**TASK INPUT:**
= = =
/-- A context whose teams are all saved is SAVED, or MIGRATING once its copies have stopped. -/
def ctxSettle (s : State) (c : Nat) : State :=
  let x := ctxOf s c
  if x.state ≠ .preempting ∧ x.state ≠ .saved then s
  else if !(ctxTeams s c).all (fun e => e.2.state == .saved || e.2.state == .exited) then s
  else if x.migrate then
    if stopReady s c then
      interrupt (modCtx (withdrawColls s c) c (fun x => { x with state := .migrating, migrate := false, countSince := none })) c 0
    else s
  else if x.state = .preempting then interrupt (modCtx s c (fun x => { x with state := .saved, countSince := none })) c 0
  else s

/-- TEAM_SAVED (R377): a team that has reached the end of its save is SAVED, and its context with it. -/
def execTeamSaved (k : Nat) (s : State) : Out :=
  let s := if saveReady s k then saveTeam s k else s
  .next (ctxSettle s (teamOf s k).ctx)

/-! ## Pre-emption (R356, R377) -/

/-- A pre-emption request for one team: one still in ADMITTING is saved at once, and DEQT waiters return code 3. -/
def preemptTeam (s : State) (k : Nat) : State :=
  match (teamOf s k).state with
  | .admitting => saveTeam s k
  | .running =>
    let s := modTeam s k (fun tm => { tm with state := .saving })
    (teamThreads s k).foldl (fun s t =>
      match (thrOf s t).stat with
      | .waiting (.queue q (some _) dst) => withdraw s t q dst 3
      | _ => s) (scheduleOnce s s.now (.teamSaved k))
  | _ => s

/-- PREEMPT and MIGRATE, or a tower that leaves (R461). -/
def preemptCtx (s : State) (c : Nat) (migrate : Bool) : State :=
  let x := ctxOf s c
  let s := modCtx s c (fun x =>
    { x with state := .preempting, migrate := migrate, counted := 0, countSince := none, limit := x.predl.toNat * 1000 * nsTicks })
  let s := (ctxTeams s c).foldl (fun s e => preemptTeam s e.1) s
  ctxSettle (if x.state = .running then resumeCount s c else s) c

/-- A fault of the context class: the state of R364 and a record with SRC 6. -/
def ctxFault (s : State) (c code : Nat) : State :=
  sendRecord (faultCtx s c code) c 0#64 0#64 0 0#64 0 noTeam 6 6 0 code false

/-- PREEMPT_DEADLINE: the counted time has run out. -/
def execPreemptDeadline (c : Nat) (s : State) : Out :=
  let x := ctxOf s c
  match x.countSince with
  | some t =>
    if x.state = .preempting && decide (x.limit ≤ x.counted + (s.now - t))
        && !(ctxTeams s c).all (fun e => e.2.state == .saved || e.2.state == .exited) then .next (ctxFault s c fPREEMPT_TIMEOUT)
    else .next s
  | none => .next s

/-! ## COMMIT, ADOPT and RUN (R366, R379) -/

/-- A range lies in backed memory of HBM or of the pinned window. -/
def areaBacked (s : State) (a len : Nat) : Bool :=
  decide (a + len ≤ hbmSize)
    || (decide (pinBase ≤ a ∧ a + len ≤ pinBase + pinSize)
      && (List.range ((a + len - 1) / 0x4000000 - a / 0x4000000 + 1)).all (fun i => pinnedBacked s ((a / 0x4000000 + i) * 0x4000000)))

def queueNamed (s : State) (c : Nat) (x : Ctx) (en lo : Nat) : Bool :=
  !sysqEn x en || ((queueAt s (sysqNum x lo)).state == .active && (queueAt s (sysqNum x lo)).owner == c)

/-- Checks 1 to 4 of R366. -/
def commitOk (s : State) (c : Nat) : Bool :=
  let x := ctxOf s c
  let qs := partQuads x
  !qs.isEmpty && qs.all (fun q => !(quadOf s q).gated && (towerOf s (quadTower q)).tstate == 0#2)
    && decide (1 ≤ x.gtsize ∧ x.gtsize ≤ 65536) && x.gtbase.toNat % 128 == 0
    && queueNamed s c x 12 0 && queueNamed s c x 28 16 && queueNamed s c x 44 32
    && x.area % 65536 == 0 && x.slots != 0 && areaBacked s x.area (0x8000 + 0x4000 * x.slots)

/-- Items that stand in the launch queue are taken once the context exists (R329). -/
def kickLaunch (s : State) (c : Nat) : State :=
  let x := ctxOf s c
  if sysqEn x 12 then scheduleOnce s s.now (.launchQueueItem c) else s

/-- ADOPT (R366, R379): the saved teams of the area are taken up. The area has no place for the context's seeds, which R106 says that migration
saves: they stay at the 0 that BUILD has given them (DESIGN CHOICE, log entry 85). -/
def adopt (s : State) (c : Nat) : Option State :=
  (adoptSlots c (List.range (ctxOf s c).slots) s).map (fun s => modCtx s c (fun x => { x with adopted := true }))

/-- RUN of a context that was saved or adopted: none where a team does not fit. -/
def restoreCtx (s : State) (c : Nat) : Option State :=
  let s := if (ctxOf s c).adopted then takeUp c (List.range (ctxOf s c).gtsize) s else s
  let (pass, s) := newId s
  let s := modCtx s c (fun x => { x with state := .running, migrate := false, adopted := false })
  let s := (ctxTeams s c).foldl (fun s e => if e.2.state = .saved then touchSlot s c e.2.slot else s) s
  (restoreAll c pass (savedClusters s c) s).map (fun s => schedule (fillPool s.nodes.length s) s.now .placementPass)

/-! ## Teardown (R367) -/

/-- The lines of a core's L1 that the context used. -/
def ctxLines (s : State) (core c : Nat) : List Nat :=
  ((coreOf s core).l1.filter (fun e => e.2.vls.any (fun v => v.1 == c))).map (·.1)

/-- Write-backs of what the context stored, the return of its spans, and the wipe of its lines. -/
def flushCtx (s : State) (c : Nat) : State :=
  s.cores.foldl (fun s e => (ctxLines s e.1 c).foldl (fun s line => dropLine s e.1 line) s) s

/-- TEARDOWN: the teams stop without routines; commands, copies and waiters are discarded, a host enqueue under way apart, which is looked at in
its turn (R347). Pool entries that this frees are taken (R328). -/
def teardown (s : State) (c : Nat) : State :=
  let ks := (s.teams.filter (fun e => e.2.ctx == c)).map (·.1)
  let mine := fun (t : ThrRef) => ks.contains t.team
  let s := modCtx s c (fun x => { x with state := .teardown, busy := true, migrate := false, countSince := none, queued := [] })
  let s := { s with
    queues := tmap (fun q => { q with waiters := q.waiters.filter (fun t => !mine t) }) s.queues
    damper := { s.damper with reqs := s.damper.reqs.filter (fun r => !ks.any (fun k => requestOf s k r)) }
    quads := (tmap (fun (q : Quad) => { q with me := q.me.filter (fun e => !ks.contains e.team) }) s.quads).filter (fun e => e.2 != {})
    copies := s.copies.filter (fun e => !ks.contains e.2.team)
    colls := s.colls.filter (fun e => !ks.contains e.2.team)
    asyncs := s.asyncs.filter (fun e => !mine e.2.thr)
    items := s.items.filter (fun i => i.ctx != c || i.kind == .host)
    nodes := s.nodes.filter (fun e => e.2.ctx != c) }
  let s := ks.foldl (fun s k => clearTeam s k) s
  let s := flushCtx s c
  let s := { s with teams := s.teams.filter (fun e => e.2.ctx != c) }
  schedule (fillPool s.nodes.length s) s.now (.teardownComplete c)

/-- Whether a write of the context is still on its way to its home; a write-back is one of every context that has used its line. -/
def ctxWrites (s : State) (c : Nat) : Bool :=
  s.reqs.any (fun e => (e.2.ctx == c || e.2.vls.any (fun v => v.1 == c)) && (!e.2.performed || (isFar s (e.2.line * 128) && e.2.kind != .read && e.2.kind != .uc)))

/-- TEARDOWN_COMPLETE: the write-backs have been performed; the queues of the context are destroyed, and it is FREE. -/
def execTeardownComplete (c : Nat) (s : State) : Out :=
  if (ctxOf s c).state != .teardown || ctxWrites s c then .next s
  else
    let s := (s.queues.filter (fun e => e.2.state != .free && e.2.owner == c)).foldl (fun s e => destroyQueue s e.1) s
    let s := tlbDrop s c (fun _ => true)
    let s := modCtx s c (fun x => { x with state := .free, busy := false })
    .next (schedule (interrupt s c 0) s.now .placementPass)

/-! ## Commands (R364, R365) -/

def cmdBUILD : Nat := 1
def cmdCOMMIT : Nat := 2
def cmdRUN : Nat := 3
def cmdPREEMPT : Nat := 4
def cmdMIGRATE : Nat := 5
def cmdADOPT : Nat := 6
def cmdTEARDOWN : Nat := 7

/-- The effect of a command in the state of its context, and CMDST. -/
def actCommand (s : State) (c cmd : Nat) : Nat × State :=
  let x := ctxOf s c
  let wrong := (1, s)
  if cmd = cmdTEARDOWN then (if x.state = .free ∨ x.state = .teardown then wrong else (0, teardown s c))
  else match x.state with
    | .free => if cmd = cmdBUILD then (0, modCtx s c (fun x => { state := .building, bar4base := x.bar4base })) else wrong
    | .building =>
      if cmd = cmdCOMMIT then
        (if commitOk s c then (0, kickLaunch (modCtx s c (fun x => { x with state := .ready })) c) else (3, s))
      else if cmd = cmdADOPT then
        (if !commitOk s c then (3, s)
         else match adopt s c with
          | some s => (0, kickLaunch (modCtx s c (fun x => { x with state := .saved })) c)
          | none => (3, s))
      else wrong
    | .ready =>
      if cmd = cmdRUN then (0, schedule (modCtx s c (fun x => { x with state := .running })) s.now .placementPass) else wrong
    | .running => if cmd = cmdPREEMPT ∨ cmd = cmdMIGRATE then (0, preemptCtx s c (cmd == cmdMIGRATE)) else wrong
    | .preempting => if cmd = cmdMIGRATE then (0, ctxSettle (modCtx s c (fun x => { x with migrate := true })) c) else wrong
    | .saved | .migrating =>
      if cmd = cmdRUN then
        match restoreCtx s c with
        | some s => (0, s)
        | none =>
          let s := modCtx s c (fun x => { x with state := .saved, cause := BitVec.ofNat 8 fRESTORE_CAPACITY })
          (3, sendRecord s c 0#64 0#64 0 0#64 0 noTeam 6 6 0 fRESTORE_CAPACITY false)
      else if cmd = cmdMIGRATE ∧ x.state = .saved then (0, ctxSettle (modCtx s c (fun x => { x with migrate := true })) c)
      else wrong
    | .faulted => wrong
    | .teardown => wrong

/-- Whether a quad of the context's partition is in a ratio stop, which queues commands (R460). -/
def ctxStopped (s : State) (c : Nat) : Bool := (partQuads (ctxOf s c)).any (fun q => (quadOf s q).stopUntil.isSome)

/-- The permissions of R365: CMDST 4 where the source may not give the command. -/
def mayCommand (src : CmdSource) (c cmd : Nat) : Bool :=
  match src with
  | .pf => true
  | .vf n => n == c && (cmd == cmdRUN || cmd == cmdPREEMPT)
  | .supervisor => c != 0

/-- Records CMDST and sends the interrupt of a command that has completed or been refused. -/
def closeCommand (s : State) (c st : Nat) : State :=
  interrupt (modCtx s c (fun x => { x with cmdst := BitVec.ofNat 8 st })) c 0

/-- A command that has reached the context controller. -/
def runCommand (s : State) (c cmd : Nat) : Nat × State :=
  if (ctxOf s c).busy then (2, closeCommand s c 2)
  else if cmd = 0 ∨ 8 ≤ cmd then (3, closeCommand s c 3)
  else
    let r := actCommand s c cmd
    if cmd = cmdTEARDOWN ∧ r.1 = 0 then (0, modCtx r.2 c (fun x => { x with cmdst := 0#8 })) else (r.1, closeCommand r.2 c r.1)

/-- A command: permission, the queue of a ratio stop, then its effect. Answers its status. In a boot that has stopped none arrives (R464). -/
def command (s : State) (src : CmdSource) (c cmd : Nat) : Nat × State :=
  if 64 ≤ c ∨ s.kiln.stopped then (3, s)
  else if !mayCommand src c cmd then (4, closeCommand s c 4)
  else if ctxStopped s c then (0, modCtx s c (fun x => { x with queued := x.queued ++ [(src, cmd)] }))
  else runCommand s c cmd

/-- Commands that a ratio stop held act when the last stop of the context's quads ends. -/
def releaseCommands (s : State) : State :=
  s.ctxs.foldl (fun s e =>
    if e.2.queued.isEmpty || ctxStopped s e.1 then s
    else e.2.queued.foldl (fun s x => (runCommand s e.1 x.2).2) (modCtx s e.1 (fun x => { x with queued := [] }))) s

def execCtxBuild (src : CmdSource) (c : Nat) (s : State) : Out := .next (command s src c cmdBUILD).2
def execCtxCommit (src : CmdSource) (c : Nat) (s : State) : Out := .next (command s src c cmdCOMMIT).2
def execCtxRun (src : CmdSource) (c : Nat) (s : State) : Out := .next (command s src c cmdRUN).2
def execCtxPreempt (src : CmdSource) (c : Nat) (s : State) : Out := .next (command s src c cmdPREEMPT).2
def execCtxMigrate (src : CmdSource) (c : Nat) (s : State) : Out := .next (command s src c cmdMIGRATE).2
def execCtxAdopt (src : CmdSource) (c : Nat) (s : State) : Out := .next (command s src c cmdADOPT).2
def execCtxTeardown (src : CmdSource) (c : Nat) (s : State) : Out := .next (command s src c cmdTEARDOWN).2
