/-- The registration goes out as a request, and the home's answer to it is the trigger. Later requests of the core to the line follow it
on their way and are served after it (R427). -/
def armFar (m : Msg) (s : State) : Out :=
  let t := refOf m.tag
  if !armAsked s t m.line then .next s
  else
    let r : Req :=
      { id := s.nextId, kind := .arm, core := m.sub, ctx := thrCtx s t, line := m.line, parts := [], due := s.now, performed := true
        watch := some t }
    if !pathReady s (reqPath s r) (outChans r) [] || (freeTag s m.sub).isNone then .next (waitFor s (.armMonitor m))
    else
      let s := sendOut (countOut { s with nextId := s.nextId + 1 } r) r
      let s := match (thrOf s t).stat with
        | .waiting (.barw w) => modThr s t (fun th => { th with stat := .waiting (.barw { w with watched := true }) })
        | _ => modThr s t (fun th => { th with mon := .armed m.line })
      .next (afterServe s)

/-- ARM_MONITOR: the registration of a watcher takes effect. One that finds the table full is woken at once. -/
def execArmMonitor (m : Msg) (s : State) : Out :=
  if localAgent m.src then (if isFar s (m.line * 128) then armFar m s else .next (armLocal s (refOf m.tag) m.line))
  else
    let r := toHome s m 0 .armMonitor
    if !r.1 then .next r.2
    else if !servable r.2 m.line then .next (respond r.2 m 3#3 0#64)
    else if 16 ≤ (watchersOf r.2 m.line).length then .next (respond r.2 m 0#3 0#64)
    else .next (setWatchers r.2 m.line (watchersOf r.2 m.line ++ [.agent m.src m.sub m.tag]))

/-- DROP_MONITOR: the watchers of the sub-agent leave the line's table. -/
def execDropMonitor (m : Msg) (s : State) : Out :=
  if localAgent m.src then .next s
  else
    let r := toHome s m 0 .dropMonitor
    if !r.1 then .next r.2
    else
      let ws := (watchersOf r.2 m.line).filter (fun w => match w with | .agent a u _ => !(a == m.src && u == m.sub) | _ => true)
      .next (respond (setWatchers r.2 m.line ws) m 0#3 0#64)

/-! ## The memory bridges (R417) -/

/-- A slice reads or writes the stack of a memory bridge: the message arrives at the bridge's end of a module. -/
def tierOk (s : State) (m : Msg) : Bool :=
  decide (0x400 ≤ m.blk ∧ m.blk < 0x480) && rangeOf (m.line * 128) == .hbm && m.line * 128 / 0x1000000000 == (m.blk - 0x400) / 0x10
    && localAgent m.src && (linkAt s m.blk).state == .active

/-- The module of a bridge, from the tower's end to the bridge's. -/
def bridgeHop (s : State) (blk : Nat) : Nat × Nat := ((farEnd s blk).getD blk, blk)

def execTierRead (m : Msg) (s : State) : Out :=
  let h := bridgeHop s m.blk
  if !tierOk s m || !pathReady s [h] [0] [1, 2] then .next s
  else
    let s := countHop (countHop (countHop s h.1 h.2 0) h.2 h.1 1) h.2 h.1 2
    .next (afterServe { s with sent := s.sent ++ [.response m.src m.sub m.tag 1#3 0#64,
      .data m.src m.sub m.tag m.line (BitVec.allOnes 128) (physRead s (m.line * 128) 128)] })

/-- The bytes written to a stack are what the line reads as from then on, unless its home slice holds the line. -/
def execTierWrite (m : Msg) (s : State) : Out :=
  let h := bridgeHop s m.blk
  if m.blk ≠ 0 ∧ (!tierOk s m || !pathReady s [h] [0] [1]) then .next s
  else
    let s := if m.blk = 0 then s else countHop (countHop s h.1 h.2 0) h.2 h.1 1
    match tget s.msgData (msgKey m 15) with
    | none => .next { s with msgData := tput (msgKey m 10) (atHome m) s.msgData }
    | some d =>
      let s := takeData s m
      let s := if (tget s.cache m.line).isSome then s else physPutAt s m.line (msgBytes d)
      .next (afterServe { s with sent := s.sent ++ [.response m.src m.sub m.tag 0#3 0#64] })

/-! ## Answers to this device's own requests -/

/-- A fabric request of this device that a message answers: the one that is outstanding under its SUB and TAG. -/
def answered (s : State) (m : Msg) : Option Req :=
  (s.reqs.find? (fun e => e.2.out && !(e.2.performed && e.2.bar4.isSome) && e.2.core == m.sub && e.2.tag == m.tag
    && isFar s (e.2.line * 128) && farAgent s (e.2.line * 128) == m.src)).map (·.2)
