/-- IDENT: a die or device identifies itself. One that has not been asked has restarted, and fails. -/
def execIdent (m : IdentMsg) (s : State) : Out :=
  let r := flitIn s m.blk 5 m.seq m.cret
  if !r.1 then .next r.2
  else
    let s := r.2
    if m.dst ≠ 0 ∧ !dstKnown s m.dst then .next (badId s m.blk)
    else if !kilnUp s then .next s
    else
      let a := identAgent s m
      match (if a = 0xFFF ∧ !isPort m.blk then none else agentOf s a) with
      | some x =>
        if isPort m.blk == decide (0xE00 ≤ a) then .next (identKnown s a x m) else .next s
      | none =>
        if m.src = 0xFFF ∧ 3 ≤ m.kind.toNat ∧ m.kind.toNat ≤ 5 then .next (meetDie s m)
        else .next (badId s m.blk)

/-- ASSIGN: Kiln gives a recorded agent its id. -/
def execAssign (a : Nat) (s : State) : Out :=
  match agentOf s a with
  | some _ => if kilnUp s ∧ a < 0xE00 then .next (sendAssign s a) else .next s
  | none => .next s

/-- The ids that an ACCEPT names are assigned: its sender, which may have none yet, its DST, and the id itself (R426). -/
def acceptIds (s : State) (a : Nat) (m : AcceptMsg) : Bool :=
  (m.src == 0xFFF || (tget s.agents m.src).isSome) && (m.dst == 0 || dstKnown s m.dst) && (tget s.agents a).isSome

/-- Kiln takes an ACCEPT: the die that it met has its id, and is active. -/
def accepted (s : State) (a : Nat) (inc : Half) : State :=
  match agentOf s a with
  | some x =>
    if kilnUp s ∧ a < 0xE00 ∧ x.assigned ∧ x.state = .absent ∧ x.inc = inc then
      republish (showInc (modAgent s a (fun x => { x with state := .active })) a inc)
    else s
  | none => s

/-- ACCEPT: the flit is counted as every other (R418, R419), and one that names an unassigned id is dropped. -/
def execAccept (a : Nat) (m : AcceptMsg) (s : State) : Out :=
  let r := flitIn s m.blk 5 m.seq m.cret
  if !r.1 then .next r.2
  else if isPort m.blk || !acceptIds r.2 a m then .next (badId r.2 m.blk)
  else .next (accepted r.2 a m.inc)

/-- REFUSE: Kiln refuses the rejoin of an agent that has failed. -/
def execRefuse (a cause : Nat) (s : State) : Out :=
  match agentOf s a with
  | some x =>
    if kilnUp s ∧ (x.state = .failed ∨ x.state = .refused) ∧ 1 ≤ cause ∧ cause ≤ 3 then .next (refuseAgent s a cause) else .next s
  | none => .next s

/-- What an agent is that does not answer: absent, unless it has failed or been refused and must rejoin (R436). -/
def unanswered (x : AgentState) : AgentState := if x = .active then .absent else x

/-- HELLO_TIMEOUT: a device that does not answer within 10 ms is recorded as absent, and an integrator die is treated so. -/
def execHelloTimeout (a : Nat) (s : State) : Out :=
  match agentOf s a with
  | some x =>
    match x.hello with
    | some t =>
      if t + helloTicks ≤ s.now ∧ 0x100 ≤ a then .next (republish (setAgent s a { x with hello := none, state := unanswered x.state }))
      else .next s
    | none => .next s
  | none => .next s

/-! ## Vertical wires (R437, R438) -/

def sliceOf (s : State) (x : Nat) : Slice := tgetD s.slices x {}
def modSlice (s : State) (x : Nat) (f : Slice → Slice) : State := { s with slices := tset {} x (f (sliceOf s x)) s.slices }

/-- CRC-8 with polynomial x^8 + x^2 + x + 1 and initial value 0. -/
def crc8 (bs : List Byte) : Byte :=
  bs.foldl (fun c b => (List.range 8).foldl (fun (c : Byte) _ => if c.getLsbD 7 then (c <<< 1) ^^^ 0x07#8 else c <<< 1) (c ^^^ b)) 0#8

/-- A beat is good: 32 bytes whose CRC, with the sequence number behind them, is the one that it carries. -/
def beatGood (b : VwBeat) : Bool := b.data.length == 32 && crc8 (b.data ++ [b.seq]) == b.crc

/-- The key of a bundle and direction. -/
def wireKey (bundle : Nat) (up : Bool) : Nat := 2 * bundle + b2n up

/-- The receiver takes a beat: a good one is acknowledged when it is the next, and one acknowledged before is not taken again. A bad one
is replayed, up to four times for the same beat; after that the bundle is repaired (R438). -/
def takeBeat (k : Nat) (b : VwBeat) (y : Slice) : Slice :=
  let n := tgetD y.fails k 0
  if beatGood b then
    if b.seq.toNat = tgetD y.beats k 0 then { y with beats := tset 0 k ((b.seq.toNat + 1) % 256) y.beats, fails := tset 0 k 0 y.fails }
    else y
  else if n = 4 then { y with fails := tset 0 k 5 y.fails }
  else if 4 < n then y
  else { y with fails := tset 0 k (n + 1) y.fails, replays := if y.replays = BitVec.allOnes 24 then y.replays else y.replays + 1 }

/-- VW_BEAT_REPLAY: a beat arrives; one that fails its CRC is replayed from there. -/
def execVwBeatReplay (x : Nat) (b : VwBeat) (s : State) : Out :=
  if 2048 ≤ x ∨ 8 ≤ b.bundle then .next s else .next (modSlice s x (takeBeat (wireKey b.bundle b.up) b))

/-- A bundle whose beat has failed four replays in a row. -/
def bundleFails (y : Slice) (bundle : Nat) : Bool := [false, true].any (fun u => decide (4 < tgetD y.fails (wireKey bundle u) 0))

/-- The burst resumes from the first beat not acknowledged. -/
def resumeBurst (bundle : Nat) (y : Slice) : Slice :=
  { y with fails := tset 0 (wireKey bundle false) 0 (tset 0 (wireKey bundle true) 0 y.fails) }

/-- The slices of a tower. -/
def towerSlices (t : Nat) : List Nat := (List.range 2048).filter (fun x => sliceTower x == t)

/-- Kiln retires a slice: its virtual slices move to the other slices of the tower, in turn. -/
def retireSlice (s : State) (x : Nat) : State :=
  let s := losePicked s (fun s r => !isFar s (r.line * 128) && homeSlice s (r.line * 128) r.leaf == x)
  let s := loseEngines s false (fun s _ pa leaf => !isFar s pa && homeSlice s pa leaf == x)
  let s := modSlice s x (fun y => { y with retired := true })
  let ss := towerSlices (sliceTower x)
  wakeWaiting (republish (loseSlices s (fun y => y == x) (fun _ => sliceAfter s ss x)))

/-- VW_REPAIR: the same beat has failed 4 replays: a spare wire, half width, or the slice is retired. -/
def execVwRepair (x bundle : Nat) (halfWorks : Bool) (s : State) : Out :=
  if 2048 ≤ x ∨ 8 ≤ bundle ∨ (sliceOf s x).retired ∨ !bundleFails (sliceOf s x) bundle then .next s
  else
    let n := ((sliceOf s x).spused.extractLsb' (3 * bundle) 3).toNat
    let s := modSlice s x (resumeBurst bundle)
    if n < 4 then .next (modSlice s x (fun y => { y with spused := y.spused + BitVec.ofNat 24 (2 ^ (3 * bundle)) }))
    else if halfWorks && !(sliceOf s x).half.getLsbD bundle then
      .next (modSlice s x (fun y => { y with half := y.half ||| (1#8 <<< bundle) }))
    else if kilnUp s then .next (retireSlice s x)
    else .next s

end Sys2Proof.Machine
end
= = =
**ABOUT THIS EXERCISE:** Above are some records; copy exactly the lines from the one with "let ws := (watchersOf" through the one with "def answered (s", both included, and no others.

**WRITTEN RESPONSE:**
      let ws := (watchersOf r.2 m.line).filter (fun w => match w with | .agent a u _ => !(a == m.src && u == m.sub) | _ => true)
      .next (respond (setWatchers r.2 m.line ws) m 0#3 0#64)

/-! ## The memory bridges (R417) -/

/-- A slice reads or writes the stack of a memory bridge: the message arrives at the bridge's end of a module. -/
def tierOk (s : State) (m : Msg) : Bool :=
  decide (0x400 ≤ m.blk ∧ m.blk < 0x480) && rangeOf (m.line * 128) == .hbm && m.line * 128 / 0x1000000000 == (m.blk - 0x400) / 0x10
    && localAgent m.src && (linkAt s m.blk).state == .active

/-- The module of a bridge, from the tower's end to the bridge's. -/
def bridgeHop (s : State) (blk : Nat) : Nat × Nat := ((farEnd s blk).getD blk, blk)

def execTierRead (m : Msg) (s : State) : Out :=
  let h := bridgeHop s m.blk
  if !tierOk s m || !pathReady s [h] [0] [1, 2] then .next s
  else
    let s := countHop (countHop (countHop s h.1 h.2 0) h.2 h.1 1) h.2 h.1 2
    .next (afterServe { s with sent := s.sent ++ [.response m.src m.sub m.tag 1#3 0#64,
      .data m.src m.sub m.tag m.line (BitVec.allOnes 128) (physRead s (m.line * 128) 128)] })

/-- The bytes written to a stack are what the line reads as from then on, unless its home slice holds the line. -/
def execTierWrite (m : Msg) (s : State) : Out :=
  let h := bridgeHop s m.blk
  if m.blk ≠ 0 ∧ (!tierOk s m || !pathReady s [h] [0] [1]) then .next s
  else
    let s := if m.blk = 0 then s else countHop (countHop s h.1 h.2 0) h.2 h.1 1
    match tget s.msgData (msgKey m 15) with
    | none => .next { s with msgData := tput (msgKey m 10) (atHome m) s.msgData }
    | some d =>
      let s := takeData s m
      let s := if (tget s.cache m.line).isSome then s else physPutAt s m.line (msgBytes d)
      .next (afterServe { s with sent := s.sent ++ [.response m.src m.sub m.tag 0#3 0#64] })

/-! ## Answers to this device's own requests -/

/-- A fabric request of this device that a message answers: the one that is outstanding under its SUB and TAG. -/
def answered (s : State) (m : Msg) : Option Req :=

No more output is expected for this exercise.